(Collected data)
+++

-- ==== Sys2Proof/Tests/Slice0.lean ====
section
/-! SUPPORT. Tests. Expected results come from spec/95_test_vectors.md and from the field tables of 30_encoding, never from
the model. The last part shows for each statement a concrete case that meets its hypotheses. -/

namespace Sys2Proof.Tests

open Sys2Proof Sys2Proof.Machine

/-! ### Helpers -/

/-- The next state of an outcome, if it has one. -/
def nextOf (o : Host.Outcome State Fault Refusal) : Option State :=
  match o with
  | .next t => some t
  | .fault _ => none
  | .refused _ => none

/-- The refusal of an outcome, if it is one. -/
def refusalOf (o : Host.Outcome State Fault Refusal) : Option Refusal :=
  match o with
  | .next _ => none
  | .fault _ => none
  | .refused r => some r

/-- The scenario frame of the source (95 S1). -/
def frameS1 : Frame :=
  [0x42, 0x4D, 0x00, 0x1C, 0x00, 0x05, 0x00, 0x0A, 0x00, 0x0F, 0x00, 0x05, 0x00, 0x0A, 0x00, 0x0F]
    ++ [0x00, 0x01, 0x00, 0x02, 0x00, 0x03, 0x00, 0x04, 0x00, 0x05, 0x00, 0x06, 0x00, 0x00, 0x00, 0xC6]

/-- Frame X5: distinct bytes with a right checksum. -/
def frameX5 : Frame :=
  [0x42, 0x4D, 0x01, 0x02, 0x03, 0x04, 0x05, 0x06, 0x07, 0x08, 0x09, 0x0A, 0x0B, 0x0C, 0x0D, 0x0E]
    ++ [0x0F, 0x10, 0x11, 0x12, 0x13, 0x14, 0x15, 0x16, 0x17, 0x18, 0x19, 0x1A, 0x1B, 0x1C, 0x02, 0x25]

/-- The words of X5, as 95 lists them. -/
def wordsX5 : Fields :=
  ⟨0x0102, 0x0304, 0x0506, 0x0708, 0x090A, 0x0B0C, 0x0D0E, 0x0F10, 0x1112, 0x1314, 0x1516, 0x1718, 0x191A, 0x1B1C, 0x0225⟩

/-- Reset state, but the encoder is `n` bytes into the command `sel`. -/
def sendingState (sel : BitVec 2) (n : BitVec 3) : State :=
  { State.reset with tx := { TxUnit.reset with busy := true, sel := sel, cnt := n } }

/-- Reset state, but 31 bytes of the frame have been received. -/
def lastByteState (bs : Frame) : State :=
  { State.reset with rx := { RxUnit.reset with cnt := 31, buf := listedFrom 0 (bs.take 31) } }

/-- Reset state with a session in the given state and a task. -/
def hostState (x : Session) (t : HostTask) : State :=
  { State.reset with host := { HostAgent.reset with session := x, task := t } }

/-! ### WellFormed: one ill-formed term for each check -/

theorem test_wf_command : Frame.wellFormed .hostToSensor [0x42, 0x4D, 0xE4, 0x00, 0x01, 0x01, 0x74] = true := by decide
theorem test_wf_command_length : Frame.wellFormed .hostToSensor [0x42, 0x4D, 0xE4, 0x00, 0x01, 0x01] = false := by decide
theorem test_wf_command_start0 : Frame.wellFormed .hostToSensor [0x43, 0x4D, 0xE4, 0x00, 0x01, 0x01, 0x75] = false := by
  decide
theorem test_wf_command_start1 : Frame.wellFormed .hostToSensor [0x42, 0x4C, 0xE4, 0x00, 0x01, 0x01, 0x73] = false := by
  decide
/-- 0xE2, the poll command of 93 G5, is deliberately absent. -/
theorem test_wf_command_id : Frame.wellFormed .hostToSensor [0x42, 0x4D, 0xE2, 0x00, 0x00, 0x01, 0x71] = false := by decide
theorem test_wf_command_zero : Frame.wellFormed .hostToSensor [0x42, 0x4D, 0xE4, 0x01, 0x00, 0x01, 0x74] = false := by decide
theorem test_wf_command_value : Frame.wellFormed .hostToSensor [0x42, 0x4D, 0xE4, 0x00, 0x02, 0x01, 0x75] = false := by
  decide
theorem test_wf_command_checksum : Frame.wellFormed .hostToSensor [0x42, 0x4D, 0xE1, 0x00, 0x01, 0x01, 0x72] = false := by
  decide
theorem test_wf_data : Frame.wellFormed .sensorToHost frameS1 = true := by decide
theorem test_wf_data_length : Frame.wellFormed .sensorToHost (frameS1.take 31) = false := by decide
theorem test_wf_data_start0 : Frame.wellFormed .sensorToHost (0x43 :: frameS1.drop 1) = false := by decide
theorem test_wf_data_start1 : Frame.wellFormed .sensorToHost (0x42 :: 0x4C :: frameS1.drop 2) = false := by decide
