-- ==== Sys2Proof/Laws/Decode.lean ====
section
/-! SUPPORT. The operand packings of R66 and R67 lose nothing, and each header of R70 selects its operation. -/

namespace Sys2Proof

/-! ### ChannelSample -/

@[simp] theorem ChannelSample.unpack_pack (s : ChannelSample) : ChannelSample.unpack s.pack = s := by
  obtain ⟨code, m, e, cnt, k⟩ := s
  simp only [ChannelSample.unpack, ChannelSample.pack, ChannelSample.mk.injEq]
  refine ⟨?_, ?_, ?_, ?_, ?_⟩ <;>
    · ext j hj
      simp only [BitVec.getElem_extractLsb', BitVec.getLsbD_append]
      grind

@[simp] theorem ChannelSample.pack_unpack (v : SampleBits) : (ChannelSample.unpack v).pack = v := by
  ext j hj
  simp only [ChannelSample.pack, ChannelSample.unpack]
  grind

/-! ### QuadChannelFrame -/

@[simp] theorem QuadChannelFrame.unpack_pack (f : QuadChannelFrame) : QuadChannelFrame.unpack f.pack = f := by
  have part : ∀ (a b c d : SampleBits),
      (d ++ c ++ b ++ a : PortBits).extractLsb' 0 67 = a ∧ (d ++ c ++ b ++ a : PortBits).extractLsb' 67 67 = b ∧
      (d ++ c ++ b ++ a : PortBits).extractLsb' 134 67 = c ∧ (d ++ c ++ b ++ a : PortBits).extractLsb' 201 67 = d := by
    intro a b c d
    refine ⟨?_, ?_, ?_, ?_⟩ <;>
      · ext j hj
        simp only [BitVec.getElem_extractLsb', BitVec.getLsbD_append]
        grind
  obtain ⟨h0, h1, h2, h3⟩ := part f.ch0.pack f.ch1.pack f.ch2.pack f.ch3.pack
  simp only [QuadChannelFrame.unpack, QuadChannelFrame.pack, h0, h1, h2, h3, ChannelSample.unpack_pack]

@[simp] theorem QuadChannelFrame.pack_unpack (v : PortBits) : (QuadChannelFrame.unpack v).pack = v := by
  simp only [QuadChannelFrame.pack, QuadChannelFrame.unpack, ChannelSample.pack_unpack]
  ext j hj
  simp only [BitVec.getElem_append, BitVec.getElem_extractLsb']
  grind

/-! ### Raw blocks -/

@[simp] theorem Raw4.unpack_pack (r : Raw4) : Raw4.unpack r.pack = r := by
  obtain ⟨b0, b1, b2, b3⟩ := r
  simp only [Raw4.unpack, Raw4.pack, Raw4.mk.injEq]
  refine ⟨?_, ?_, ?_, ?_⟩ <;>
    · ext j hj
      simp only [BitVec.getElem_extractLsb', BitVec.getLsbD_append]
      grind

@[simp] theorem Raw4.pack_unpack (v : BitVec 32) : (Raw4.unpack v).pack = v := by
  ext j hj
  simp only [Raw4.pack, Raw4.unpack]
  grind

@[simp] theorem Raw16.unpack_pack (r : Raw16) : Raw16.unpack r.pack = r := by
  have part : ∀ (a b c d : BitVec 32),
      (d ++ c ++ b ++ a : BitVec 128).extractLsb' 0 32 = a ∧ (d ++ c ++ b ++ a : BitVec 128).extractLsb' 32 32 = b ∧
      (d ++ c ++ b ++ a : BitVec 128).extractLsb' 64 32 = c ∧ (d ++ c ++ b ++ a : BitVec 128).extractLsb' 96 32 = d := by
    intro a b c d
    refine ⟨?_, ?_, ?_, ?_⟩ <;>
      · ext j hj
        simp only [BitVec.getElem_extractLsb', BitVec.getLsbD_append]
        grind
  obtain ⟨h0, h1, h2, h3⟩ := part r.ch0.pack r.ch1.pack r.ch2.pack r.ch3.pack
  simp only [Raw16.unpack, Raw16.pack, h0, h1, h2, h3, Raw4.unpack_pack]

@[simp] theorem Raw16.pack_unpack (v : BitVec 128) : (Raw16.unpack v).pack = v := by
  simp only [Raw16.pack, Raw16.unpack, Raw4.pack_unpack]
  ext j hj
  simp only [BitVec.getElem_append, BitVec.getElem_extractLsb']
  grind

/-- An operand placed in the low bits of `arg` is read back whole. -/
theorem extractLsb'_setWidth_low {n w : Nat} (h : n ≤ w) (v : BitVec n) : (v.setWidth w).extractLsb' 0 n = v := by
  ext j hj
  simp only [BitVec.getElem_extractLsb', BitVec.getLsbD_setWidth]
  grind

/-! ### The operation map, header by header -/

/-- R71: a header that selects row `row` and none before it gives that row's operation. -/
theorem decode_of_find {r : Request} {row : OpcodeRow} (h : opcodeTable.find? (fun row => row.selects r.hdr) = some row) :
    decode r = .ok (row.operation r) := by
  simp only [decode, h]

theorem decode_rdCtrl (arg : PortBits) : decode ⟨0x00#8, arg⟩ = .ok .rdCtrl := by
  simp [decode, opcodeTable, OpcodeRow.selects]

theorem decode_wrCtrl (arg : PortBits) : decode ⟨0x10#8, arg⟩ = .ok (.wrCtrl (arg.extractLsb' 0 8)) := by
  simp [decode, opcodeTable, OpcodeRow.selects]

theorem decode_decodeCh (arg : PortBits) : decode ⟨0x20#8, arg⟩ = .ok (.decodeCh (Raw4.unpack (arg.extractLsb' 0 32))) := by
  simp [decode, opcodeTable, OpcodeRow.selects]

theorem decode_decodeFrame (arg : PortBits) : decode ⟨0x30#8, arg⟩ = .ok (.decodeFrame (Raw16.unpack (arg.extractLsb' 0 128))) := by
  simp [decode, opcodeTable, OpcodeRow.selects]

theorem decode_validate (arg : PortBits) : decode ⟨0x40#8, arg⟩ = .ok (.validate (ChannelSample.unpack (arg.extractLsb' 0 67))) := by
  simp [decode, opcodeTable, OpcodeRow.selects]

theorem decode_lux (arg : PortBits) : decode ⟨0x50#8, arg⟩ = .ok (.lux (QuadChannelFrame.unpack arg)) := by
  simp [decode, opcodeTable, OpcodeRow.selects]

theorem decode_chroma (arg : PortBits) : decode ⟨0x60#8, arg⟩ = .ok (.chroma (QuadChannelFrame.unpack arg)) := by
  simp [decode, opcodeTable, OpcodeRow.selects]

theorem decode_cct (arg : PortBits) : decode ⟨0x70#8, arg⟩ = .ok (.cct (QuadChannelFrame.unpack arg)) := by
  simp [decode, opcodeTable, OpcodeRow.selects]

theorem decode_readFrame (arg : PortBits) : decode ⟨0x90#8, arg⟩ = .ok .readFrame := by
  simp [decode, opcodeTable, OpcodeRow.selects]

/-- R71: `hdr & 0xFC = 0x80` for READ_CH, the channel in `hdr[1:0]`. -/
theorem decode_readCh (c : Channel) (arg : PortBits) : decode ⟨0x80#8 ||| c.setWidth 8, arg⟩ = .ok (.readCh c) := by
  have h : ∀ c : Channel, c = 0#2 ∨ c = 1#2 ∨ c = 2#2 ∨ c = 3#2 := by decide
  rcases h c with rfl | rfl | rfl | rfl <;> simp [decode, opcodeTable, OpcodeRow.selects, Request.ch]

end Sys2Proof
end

+++

* **WORK TO COMPLETE**:
Nothing but a number should be given: the number of lines in the records that contain the word "false".

* **TASK RESPONSE**:
10